What happens if the publisher gets to make a connection between this PC and you as person - just once? For example, by using the support (guess who'll you have to ask if you run out of activations or have any other problem with the DRM system) or by registering yourself with your name? He could always identify you by your hardware. He'll know when you play and what you play. He can find out something about your financial situation. For example, if you own a quadcore CPU with 8 gigs of RAM and two highend graphic cards linked via SLI or Crossfire and professional software worth 5,000 Euro then you probably are not poor as a church mouse. On the other hand, if you trudge through your Mass Effect even though it permanently judders on your old and slow PC then you probably don't have the fattest bank account because otherwise you would not suffer like that voluntarily. Furthermore, hard- and software can also determine your personal interest or what work you do. If you have a MIDI keyboard attached and own some Steinberg software, you're probably a musician. CAD software: engineer. Photoshop with a lot of plugins and an expensive camera on the USB port: photographer. Visual Studio in a professional version: developer. And so on, and so on. If you give it a little thought there are many things that your PC tells the publisher about yourself.

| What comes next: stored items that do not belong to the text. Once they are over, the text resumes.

-- ==== Sys2Proof/Machine/RingBuffer.lean ====
section
/-! DEFINITION. The meanings of the four ring primitives (spec/41_ring_buffer.md R111 to R114). That an
agent may not issue them is the agent check's matter (Machine/Issue.lean, R99). -/

namespace Sys2Proof.Machine

/-- `RB_RESET q` (R111). -/
def execRbReset (q : RingId) (s : State) : Out := .next ((s.resetRing q).ret .ok)

/-- `RB_PUSH q, b` (R112). -/
def execRbPush (q : RingId) (b : Byte) (s : State) : Out :=
  let p := s.pushByte q b
  .next (p.2.ret p.1)

/-- `RB_POP q` (R113). -/
def execRbPop (q : RingId) (s : State) : Out :=
  let p := s.popByte q
  .next (p.2.ret p.1)

/-- `RB_COUNT q` (R114). -/
def execRbCount (q : RingId) (s : State) : Out :=
  .next (s.ret (.count ((s.ring q).count (s.capLog2 q))))

end Sys2Proof.Machine
end

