/-! ### Words and ports -/

/-- R95, R97, R99, R100, R160: the word of every operation with every operand, and the one source the
agent check lets it through from, `BT_CLK` at cycle level only and `TX_TICK` from `A_BT` at tick level
only. That an internal operation's own word comes from the source `internal` is the model's choice
(log 6), and so is that no source at all may issue `BT_CLK` at tick level (log 19). -/
def Obligations.EveryOperationHasItsWordAndPort : Prop :=
  (∀ d, IssuedAs (.rxEdge d) (0x08000000 ||| (BitVec.ofBool d).setWidth 32) .rxe) ∧
  IssuedAs .rxStart 0x10000000 .poll ∧ IssuedAs .rxStop 0x18000000 .poll ∧
  IssuedAs .rxPoll 0x20000000 .poll ∧
  (∀ n, IssuedAs (.rxRead n) (0x28000000 ||| n.setWidth 32) .poll) ∧
  (∀ n, IssuedAs (.txInit n) (0x40000000 ||| n.setWidth 32) .poll) ∧
  IssuedAs .txTeardown 0x48000000 .poll ∧
  (∀ b, IssuedAs (.txEnqueue b) (0x50000000 ||| b.setWidth 32) .poll) ∧
  (encode .btClk = 0x58000000 ∧ (∀ a, issueCheck .cycle a .btClk = none ↔ a = .bt) ∧
    ∀ a, issueCheck .tick a .btClk = some .internalOperation) ∧
  (encode .txTick = 0x60000000 ∧ (∀ a, issueCheck .tick a .txTick = none ↔ a = .bt) ∧
    ∀ a, issueCheck .cycle a .txTick = none ↔ a = .internal) ∧
  (∀ l r m dx dy wheel, IssuedAs (.encReport l r m dx dy wheel)
    (0x80000000 ||| (BitVec.ofBool m).setWidth 32 <<< 26 ||| (BitVec.ofBool r).setWidth 32 <<< 25
      ||| (BitVec.ofBool l).setWidth 32 <<< 24 ||| dx.setWidth 32 <<< 16 ||| dy.setWidth 32 <<< 8
      ||| wheel.setWidth 32) .poll) ∧
  IssuedAs .encSend 0x88000000 .poll ∧ IssuedAs .encReset 0x90000000 .poll ∧
  (∀ q, IssuedAs (.rbReset q) (match q with | .rx => 0xC0000000 | .tx => 0xC0000100) .internal) ∧
  (∀ q b, IssuedAs (.rbPush q b)
    ((match q with | .rx => 0xC8000000 | .tx => 0xC8000100) ||| b.setWidth 32) .internal) ∧
  (∀ q, IssuedAs (.rbPop q) (match q with | .rx => 0xD0000000 | .tx => 0xD0000100) .internal) ∧
  (∀ q, IssuedAs (.rbCount q) (match q with | .rx => 0xD8000000 | .tx => 0xD8000100) .internal) ∧
  IssuedAs .reset 0xF8000000 .env

/-- R100: a source's sequence is finite or infinite and is issued in order: first its listed words, one
at each issue, and after them nothing if it is finite, the words of an infinite sequence one after
another if it is infinite; no other source's sequence moves. That the sequences stand in `State.feed` in
this form, the infinite ones as a free value, is the model's choice (log 3). -/
def Obligations.ProgramsAreIssuedInOrder : Prop :=
  ∀ (a : Issuer) (f : Feed) (k : Nat),
    (k < (f.program a).words.length →
      (issueN a k f).nextWord a = (f.program a).words[k]?) ∧
    ((f.program a).words.length ≤ k →
      ((f.program a).rest = .ends → (issueN a k f).nextWord a = none) ∧
      ∀ n, (f.program a).rest = .endless n →
        (issueN a k f).nextWord a =
          some (Config.endlessWord a (n + (k - (f.program a).words.length)))) ∧
    ∀ b, b ≠ a → (issueN a k f).program b = f.program b
end

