-- ==== Sys2Proof/Laws/Memory.lean ====
section
/-! SUPPORT. The laws of ring storage (spec/20_memory.md R61, R63): a read after a write, the frame of a
write, and that a write keeps the canonical form. -/

namespace Sys2Proof.Machine

@[simp] theorem Memory.read?_write_same (m : Memory) (i : Nat) (b : Byte) :
    (m.write i b).read? i = some b := by
  induction m with
  | nil => simp [Memory.write, Memory.read?]
  | cons c m ih =>
    obtain ⟨a, d⟩ := c
    unfold Memory.write
    split
    · simp [Memory.read?]
    · split
      · simp [Memory.read?]
      · have : a ≠ i := fun h => by simp_all
        simp [Memory.read?, this, ih]

theorem Memory.read?_write_other (m : Memory) {i j : Nat} (h : j ≠ i) (b : Byte) :
    (m.write i b).read? j = m.read? j := by
  induction m with
  | nil => simp [Memory.write, Memory.read?, h.symm]
  | cons c m ih =>
    obtain ⟨a, d⟩ := c
    unfold Memory.write
    split
    · simp [Memory.read?, h.symm]
    · split
      · next h' => simp [Memory.read?, h.symm, ← h']
      · simp [Memory.read?, ih]

theorem Memory.risesFrom_write (m : Memory) {lo i : Nat} (b : Byte)
    (hm : Memory.risesFrom lo m = true) (hi : lo ≤ i) : Memory.risesFrom lo (m.write i b) = true := by
  induction m generalizing lo with
  | nil => simp [Memory.write, Memory.risesFrom, hi]
  | cons c m ih =>
    obtain ⟨a, d⟩ := c
    simp only [Memory.risesFrom, Bool.and_eq_true, decide_eq_true_eq] at hm
    unfold Memory.write
    split
    · simp only [Memory.risesFrom, Bool.and_eq_true, decide_eq_true_eq]
      exact ⟨hi, by omega, hm.2⟩
    · split
      · next h => subst h; simp [Memory.risesFrom, hm]
      · simp only [Memory.risesFrom, Bool.and_eq_true, decide_eq_true_eq]
        exact ⟨hm.1, ih hm.2 (by omega)⟩

/-- The one operation that writes storage keeps its canonical form. -/
theorem Memory.write_wf (m : Memory) (i : Nat) (b : Byte) (h : m.wf = true) :
    (m.write i b).wf = true :=
  Memory.risesFrom_write m b h (Nat.zero_le i)

/-- A write lists no slot but the one it writes. -/
theorem Memory.mem_write {m : Memory} {i : Nat} {b : Byte} {c : Host.Cell}
    (h : c ∈ m.write i b) : c.1 = i ∨ c ∈ m := by
  induction m with
  | nil => simp [Memory.write] at h; simp [h]
  | cons d m ih =>
    obtain ⟨a, e⟩ := d
    unfold Memory.write at h
    split at h
    · rcases List.mem_cons.mp h with rfl | h
      · exact .inl rfl
      · exact .inr h
    · split at h
      · rcases List.mem_cons.mp h with rfl | h
        · exact .inl rfl
        · exact .inr (List.mem_cons_of_mem _ h)
      · rcases List.mem_cons.mp h with rfl | h
        · exact .inr (List.mem_cons_self ..)
        · exact (ih h).imp id (List.mem_cons_of_mem _)

@[simp] theorem memRead_write_same (q : RingId) (m : Memory) (i : Nat) (b : Byte) :
    memRead q (m.write i b) i = b := by
  simp [memRead]

theorem memRead_write_other (q : RingId) (m : Memory) {i j : Nat} (h : j ≠ i) (b : Byte) :
    memRead q (m.write i b) j = memRead q m j := by
  simp [memRead, Memory.read?_write_other m h]

end Sys2Proof.Machine
end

Now, he can do all that and more but he wouldn't, would he?

Ever read the so-called "privacy statement" of EA for instance? I know I have. Let me show you some especially nice terms in that document (I marked the interesting ones with emphasised writing):

EA collects personal information from our online visitors during (1) contests (registration or claiming a prize), (2) warranty registration and/or during customer support or technical service requests, (3) player match up or other online services, (4) registration for games or special game-specific event participation, (5) newsletter subscriptions, referral services, and other marketing surveys and email campaigns, (6) registration for membership on our sites, (7) when you order products or subscriptions from us online, or (8) when you request services from third party service providers on our site or (9) through use of our software or online services.

Now, just using their DRM server would allow them to collect your personal information according to (4), (6) and (9). Getting additional content (like "Bring Down The Sky" for "Mass Effect") allows it, too, by (7) or (9). And of course, any use of the support (which will be unavoidably as soon as you run out of activations) grants them the right to collect your data, too (this is item (2)).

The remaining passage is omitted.